Common interests provide things to read and write about. Literacy activities provide opportunities for peer interaction.

Student interest
The process of examining a student’s interests and the family’s goals to help the team decide on appropriate literacy goals can lead to rewarding literacy experiences for students who may have been frustrated by traditional literacy programs.

Supports
It is often helpful to increase supports such as models and use of symbols for functional tasks while providing fewer supports and greater access to vocabulary and alternate pencils during writing experiences that focus on self-expression.

Thematic units
Thematic units provide a teacher a way to work on big themes that are embedded in many different curricular areas.
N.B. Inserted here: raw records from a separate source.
theorem continueEmpty_goes (s : State) (port : Dir) (fill : Bool) : s.clock.Goes (continueEmpty s port fill).clock := by
  unfold continueEmpty
  dsimp only
  split_ifs
  · exact .of_eq (emit_clock ..)
  · exact (Clock.Goes.of_eq (emit_clock ..)).trans (serveFolded_goes _ port)
  · exact .of_eq (by simp)
  · exact placeHead_goes s _ _
  · exact .of_eq (emit_clock ..)

theorem forward_goes (s : State) (port : Dir) (m : Msg) : s.clock.Goes (forward s port m).clock := by
  unfold forward
  dsimp only
  split_ifs
  · exact .of_eq (emit_clock ..)
  · exact continueEmpty_goes s port true
  · exact .of_eq (by simp)

theorem handleFull_goes (s : State) (port : Dir) (m : Msg) : s.clock.Goes (handleFull s port m).clock := by
  unfold handleFull
  dsimp only
  split_ifs
  · exact (Clock.Goes.of_eq (handBack_clock s m)).trans (continueEmpty_goes _ port false)
  · exact continueEmpty_goes s port true
  · exact continueEmpty_goes s port true
  · exact (Clock.Goes.of_eq (act_clock s port _)).trans (forward_goes _ port _)
  · exact forward_goes s port _

theorem arriveFull_goes (s : State) (port : Dir) (far : Bool) (m : Msg) : s.clock.Goes (arriveFull s port far m).clock := by
  unfold arriveFull
  dsimp only
  split_ifs
  · exact .of_eq (by simp)
  · exact (Clock.Goes.of_eq (noteFar_clock ..)).trans ((takeStamp_goes _ m).trans (handleFull_goes _ port m))
  · exact .of_eq (putSlot_clock ..)

theorem arriveEmpty_goes (s : State) (port : Dir) (far : Bool) : s.clock.Goes (arriveEmpty s port far).clock := by
  unfold arriveEmpty
  split_ifs
  · exact (Clock.Goes.of_eq (noteFar_clock ..)).trans (continueEmpty_goes _ port true)
  · exact .of_eq (putSlot_clock ..)

theorem exec_slot_goes {c : Instr} {port : Dir} {slot : Slot} (hc : slotOf c = some (port, slot)) (s : State) :
    ∃ t, exec c s = .next t ∧ s.clock.Goes t.clock := by
  rw [exec_of_slotOf hc]
  refine ⟨_, rfl, ?_⟩
  split
  · exact arriveFull_goes ..
  · exact arriveEmpty_goes ..

/-! ### The clock through the site port -/

theorem siteRequest_goes (s : State) (tag code : Byte) (params : List Byte) (handle : State → Answer)
    (h : s.clock.Goes (handle s).state.clock) : s.clock.Goes (siteRequest s tag code params handle).clock := by
  have hchecked : s.clock.Goes (checked code params handle s).state.clock := by
    unfold checked
    split_ifs
    · exact .refl _
    · exact .refl _
    · exact h
  obtain he | ⟨-, he⟩ | ⟨-, he⟩ := takeRequest_spec s tag code (checked code params handle) <;> rw [siteRequest, he]
  · exact .refl _
  · exact .of_eq (joinShort_clock ..)
  · exact hchecked

theorem handleSetClock_goes (p : List Byte) (s : State) : s.clock.Goes (handleSetClock p s).state.clock := by
  unfold handleSetClock
  split_ifs with h
  · exact .refl _
  · exact becomeSynced_goes (by simpa using h) _ _

theorem exec_request_goes {c : Instr} {x : Byte × Byte × List Byte} (hc : requestOf c = some x) (s : State) :
    ∃ t, exec c s = .next t ∧ s.clock.Goes t.clock := by
  have kept (tag code : Byte) (params : List Byte) (handle : State → Answer) (h : (handle s).state.clock = s.clock) :
      s.clock.Goes (siteRequest s tag code params handle).clock := siteRequest_goes s tag code params handle (.of_eq h)
  cases c
  case book => exact ⟨_, rfl, kept _ _ _ _ (handleBook_clock ..)⟩
  case withdraw => exact ⟨_, rfl, kept _ _ _ _ (handleWithdraw_clock ..)⟩
  case extend => exact ⟨_, rfl, kept _ _ _ _ (handleExtend_clock ..)⟩
  case setClock => exact ⟨_, rfl, siteRequest_goes _ _ _ _ _ (handleSetClock_goes ..)⟩
  case force => exact ⟨_, rfl, kept _ _ _ _ (manualRequest_clock _ _ _ (fun _ _ _ => forceDrop_clock ..))⟩
  case lockout => exact ⟨_, rfl, kept _ _ _ _ (manualRequest_clock _ _ _ (fun _ _ _ => lockoutDrop_clock ..))⟩
  case clearSwitch => exact ⟨_, rfl, kept _ _ _ _ (manualRequest_clock _ _ _ (fun _ _ _ => clearDrop_clock ..))⟩
  case readEntry => exact ⟨_, rfl, kept _ _ _ _ (handleReadEntry_clock ..)⟩
  case readMonitor => exact ⟨_, rfl, kept _ _ _ _ rfl⟩
  case readMatch => exact ⟨_, rfl, kept _ _ _ _ (matchRequest_clock _ _ _ (fun _ _ => rfl))⟩
  case closeMatch => exact ⟨_, rfl, kept _ _ _ _ (matchRequest_clock _ _ _ (closeMatchRecord_clock s))⟩
  case takeStatement => exact ⟨_, rfl, kept _ _ _ _ (matchRequest_clock _ _ _ (takeRecord_clock s))⟩
  case remoteRead => exact ⟨_, rfl, kept _ _ _ _ (handleRemoteRead_clock ..)⟩
  case restart => exact ⟨_, rfl, kept _ _ _ _ rfl⟩
  all_goals simp [requestOf] at hc

theorem sendNext_clock (s : State) : (sendNext s).clock = s.clock := by unfold sendNext; (repeat' split) <;> simp

theorem answerBadFrame_clock (s : State) : (answerBadFrame s).clock = s.clock := joinShort_clock s _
For a student who is deafblind, the chance to work on a concept in lots of areas provides a rich understanding.

Tracking
The ability to visually follow moving objects horizontally, vertically, or in an oblique plane.

Trusting relationship
Requires proximity, consistency and ongoing contact. Offers a calming presence and access to people, objects and activities.

Turn-taking
The back and forth interaction needed to have a conversation.

Visual fixation
To direct a gaze and hold an object in view.

Visual shift
Process of looking from one object to another.

Word sort
A word sort is a strategy to help introduce vocabulary words by comparing words as they fit into categories. For a student who is deafblind, the ability to see the connection of a new word to words for which they already have a conceptual understanding is really helpful.

Writing
Typical children begin writing by scribbling at a young age. A child writing with an alternate pencil or a keyboard will scribble by producing random letters. When writing with symbols or words, children will make random choices. Accept and respond to these early writing attempts just as you would for a typical child – praise them, celebrate them, and attach meaning to them.